Открылся округлый, с рыжими осыпями провал, и в нем зеленая, недвижная, окаменелая вода – лагуна в кратере, восхитительно-драгоценная. Поворачивая голову, он наслаждался бездонным изумрудным цветом. Вообразил эту сужающуюся ко дну огромную водяную каплю.

– Асосока, – сказал Сесар. – Отсюда Манагуа воду пьет. «Контрас» старается отравить. Это делается очень просто. На ходу из машины из пистолета стреляют ядовитой таблеткой, и вся столица отравлена.

И опять Белосельцев не разглядел ограждений, постов, изумляясь легкомысленному отношению к хранилищу питьевой воды.

У дороги под кручей заплескались мутно-рыжие волны озера, уходящего к подножию вулкана Момотомбо с его уменьшенным, трогательным подобием – Момотомбино. «Мадонна с младенцем», – с нежностью подумал Белосельцев.

– Здесь, – Сесар указал на белевшие за озером белые строения, – геотермальная станция. Очень важный источник энергии. Сюда пытался прорваться их самолет, но мы его отогнали…

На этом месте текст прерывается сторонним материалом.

-- ==== Sys2Proof/Laws/InqFree.lean ====
section
/-!
SUPPORT. The pseudocode of every input-taking command between two `InByte`s does not touch INQ.
-/

namespace Sys2Proof.Machine

open Sys2Proof

theorem State.withInq_raise (s : State) (q : List Byte) (e : Err) (i : Word64) :
    (s.withInq q).raise e i = (s.raise e i).withInq q := rfl

theorem State.withInq_complete (s : State) (q : List Byte) : (s.withInq q).complete = s.complete.withInq q := rfl

theorem State.withInq_await (s : State) (q : List Byte) (p : Pos) : (s.withInq q).await p = (s.await p).withInq q := rfl

theorem State.withInq_outBytes (s : State) (q bs : List Byte) :
    (s.withInq q).outBytes bs = (s.outBytes bs).withInq q := rfl

theorem State.withInq_setCand (s : State) (q : List Byte) (c : Code) :
    (s.withInq q).setCand c = (s.setCand c).withInq q := rfl

theorem State.withInq_setChunk (s : State) (q : List Byte) (c : Code) :
    (s.withInq q).setChunk c = (s.setChunk c).withInq q := rfl

theorem State.withInq_setAcc (s : State) (q : List Byte) (c : Code) :
    (s.withInq q).setAcc c = (s.setAcc c).withInq q := rfl

theorem State.withInq_setCode (s : State) (q : List Byte) (y : Byte) (c : Code) :
    (s.withInq q).setCode y c = (s.setCode y c).withInq q := rfl

theorem State.withInq_loadIdx (s : State) (q : List Byte) (c : Code) :
    (s.withInq q).loadIdx c = (s.loadIdx c).withInq q := rfl

theorem State.withInq_lookup (s : State) (q : List Byte) (c : Code) : (s.withInq q).lookup c = s.lookup c := rfl

theorem State.withInq_ite (c : Prop) [Decidable c] (a b : State) (q : List Byte) :
    (if c then a else b).withInq q = if c then a.withInq q else b.withInq q := by split <;> rfl

theorem countLoop_withInq (s : State) (q : List Byte) : countLoop (s.withInq q) = (countLoop s).withInq q := by
  simp only [countLoop, State.withInq_ite]
  rfl

theorem inqFree_count : InqFree countByte := fun b q s => by
  simp only [countByte]
  exact countLoop_withInq { s with freqs := s.freqs.countUp b } q

theorem dictNext_withInq (p : Pos) (s : State) (q : List Byte) : dictNext p (s.withInq q) = (dictNext p s).withInq q := by
  simp only [dictNext, State.withInq_ite]
  rfl

theorem inqFree_dict : InqFree dictByte := fun b q s => by
  rcases hph : s.phase with _ | pos | _ | _
  · simp [dictByte, hph]
  · cases pos with
    | dictLength =>
      rw [dictByte_length hph, dictByte_length (s := s.withInq q) hph, State.withInq_ite, ← dictNext_withInq]
      rfl
    | dictPath l got =>
      cases hc : pathByte s.params s.dictRaw got b with
      | none => rw [dictByte_path_bad hph hc, dictByte_path_bad (s := s.withInq q) hph hc]; rfl
      | some c =>
        rw [dictByte_path hph hc, dictByte_path (s := s.withInq q) hph hc, State.withInq_ite, ← dictNext_withInq,
          ← dictNext_withInq]
    | dictSymbol c =>
      rw [dictByte_symbol hph, dictByte_symbol (s := s.withInq q) hph, State.withInq_ite, ← dictNext_withInq]
      rfl
    | _ => simp [dictByte, hph]
  · simp [dictByte, hph]
  · simp [dictByte, hph]

theorem lookupEnd_withInq (s : State) (q : List Byte) : lookupEnd (s.withInq q) = (lookupEnd s).withInq q := rfl

theorem inqFree_lookup : InqFree lookupByte := fun b q s => by
  rcases hph : s.phase with _ | pos | _ | _
  · simp [lookupByte, hph]
  · cases pos with
    | lookupLength =>
      rw [lookupByte_length hph, lookupByte_length (s := s.withInq q) hph, State.withInq_ite]
      rfl
    | lookupPath l =>
      cases hc : pathByte s.params s.dictRaw s.work.cand b with
      | none => rw [lookupByte_path_bad hph hc, lookupByte_path_bad (s := s.withInq q) hph hc]; rfl
      | some c =>
        rw [lookupByte_path hph hc, lookupByte_path (s := s.withInq q) hph hc, State.withInq_ite]
        rfl
    | _ => simp [lookupByte, hph]
  · simp [lookupByte, hph]
  · simp [lookupByte, hph]

theorem encodeLoop_withInq (t : Nat) (s : State) (q : List Byte) :
    encodeLoop t (s.withInq q) = (encodeLoop t s).withInq q := by
  simp only [encodeLoop, encodeEndChunked, encodeEndSimple, State.withInq_ite]
  rfl

theorem inqFree_encode : InqFree encodeByte := fun b q s => by
  rcases hph : s.phase with _ | pos | _ | _
  · simp [encodeByte, hph]
  · cases pos with
    | encoding t =>
      cases hc : s.codes.codeOf b with
      | none => rw [encodeByte_none hph hc, encodeByte_none (s := s.withInq q) hph hc]; rfl
      | some c =>
        rw [encodeByte_some hph hc, encodeByte_some (s := s.withInq q) hph hc]
        simp only [encodeCode, State.withInq_ite, ← encodeLoop_withInq]
        rfl
    | _ => simp [encodeByte, hph]
  · simp [encodeByte, hph]
  · simp [encodeByte, hph]

theorem decodeQuery_withInq (s : State) (q : List Byte) : decodeQuery (s.withInq q) = (decodeQuery s).withInq q := by
  simp only [decodeQuery, State.withInq_lookup, State.withInq_work]
  cases s.lookup s.work.cand with
  | some y => rfl
  | none =>
    simp only [State.withInq_ite]
    rfl

theorem decodeBit_withInq (x : Bool) (s : State) (q : List Byte) : decodeBit x (s.withInq q) = (decodeBit x s).withInq q :=
  decodeQuery_withInq ((s.setCand (s.work.cand ++ [x])).loadIdx (s.work.cand ++ [x])) q

theorem decodeBits_withInq (xs : Code) (s : State) (q : List Byte) :
    decodeBits xs (s.withInq q) = (decodeBits xs s).withInq q := by
  induction xs generalizing s with
  | nil => rfl
  | cons x xs ih => simp only [decodeBits, decodeBit_withInq, State.withInq_phase, ih, State.withInq_ite]

theorem decodeFinish_withInq (s : State) (q : List Byte) : decodeFinish (s.withInq q) = (decodeFinish s).withInq q := by
  simp only [decodeFinish, State.withInq_ite]
  rfl

theorem unlessEnded_withInq {k : State → State} (hk : ∀ s q, k (State.withInq q s) = (k s).withInq q) (s : State)
    (q : List Byte) : (s.withInq q).unlessEnded k = (s.unlessEnded k).withInq q := by
  simp only [State.unlessEnded, State.withInq_phase, hk, State.withInq_ite]

theorem decodeLoop_withInq (s : State) (q : List Byte) : decodeLoop (s.withInq q) = (decodeLoop s).withInq q := by
  simp only [decodeLoop, decodeFinish_withInq, unlessEnded_withInq State.withInq_complete, State.withInq_ite]
  rfl

theorem chunkLoop_withInq (s : State) (q : List Byte) : chunkLoop (s.withInq q) = (chunkLoop s).withInq q := by
  simp only [chunkLoop, State.withInq_ite]
  rfl

theorem payloadLoop_withInq (m k : Nat) (s : State) (q : List Byte) :
    payloadLoop m k (s.withInq q) = (payloadLoop m k s).withInq q := by
  simp only [payloadLoop, decodeFinish_withInq, unlessEnded_withInq chunkLoop_withInq, State.withInq_ite]
  rfl

theorem inqFree_decode : InqFree decodeByte := fun b q s => by
  rcases hph : s.phase with _ | pos | _ | _
  · simp [decodeByte, hph]
  · cases pos with
    | decoding =>
      rw [decodeByte_simple hph, decodeByte_simple (s := s.withInq q) hph, decodeBits_withInq,
        unlessEnded_withInq decodeLoop_withInq]
      rfl
    | chunkTrail =>
      rw [decodeByte_trail hph, decodeByte_trail (s := s.withInq q) hph, State.withInq_ite, ← payloadLoop_withInq]
      rfl
    | chunkPayload m k =>
      rw [decodeByte_payload hph, decodeByte_payload (s := s.withInq q) hph, decodeBits_withInq,
        unlessEnded_withInq (payloadLoop_withInq _ _)]
      rfl
    | _ => simp [decodeByte, hph]
  · simp [decodeByte, hph]
  · simp [decodeByte, hph]

/-- The pseudocode after every `InByte` is free of INQ. -/
theorem inqFree_afterByte (pos : Pos) : InqFree (afterByte pos) := by
  cases pos <;>
    first
      | exact inqFree_count | exact inqFree_dict | exact inqFree_lookup | exact inqFree_encode | exact inqFree_decode
      | exact fun _ _ _ => rfl

end Sys2Proof.Machine
end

Уже не было недавней счастливой легкости, молодого и жадного восхищения дорогой. Он, разведчик, высматривал, оценивал, сравнивал. Добывал из окрестных пейзажей первые малые толики боевой информации.

Шоссе, озаренное солнцем, с голубыми, пересекавшими его тенями, было стратегической трассой, соединявшей военную границу Гондураса с Манагуа. Танкоопасным направлением, по которому, в случае войны, устремится к столице вал вторжения. Танковый удар, подкрепленный ударами с воздуха, способен достичь столицы менее чем за двое суток. И не было видно вокруг подготовленных рубежей обороны, противотанковых рвов, заминированных обочин, разбросанных на холмах расчетов противотанковых пушек. Окрестные, невысокие взгорья исключали возможность направленных взрывов, когда саперами обрушивается склон, засыпая и преграждая дорогу. Танки были способны свернуть с асфальтовой трассы и двигаться по обочинам, преодолевая холмы. Белосельцев оглядывал мелькавшие распадки и рощи, придорожные строения и складки местности, оценивая возможность организовать оборону, разместить летучие отряды истребителей танков. Было неясно, на что рассчитывает сандинистская армия, нагнетая напряженность на границе, не имея при этом средств для отражения нашествия.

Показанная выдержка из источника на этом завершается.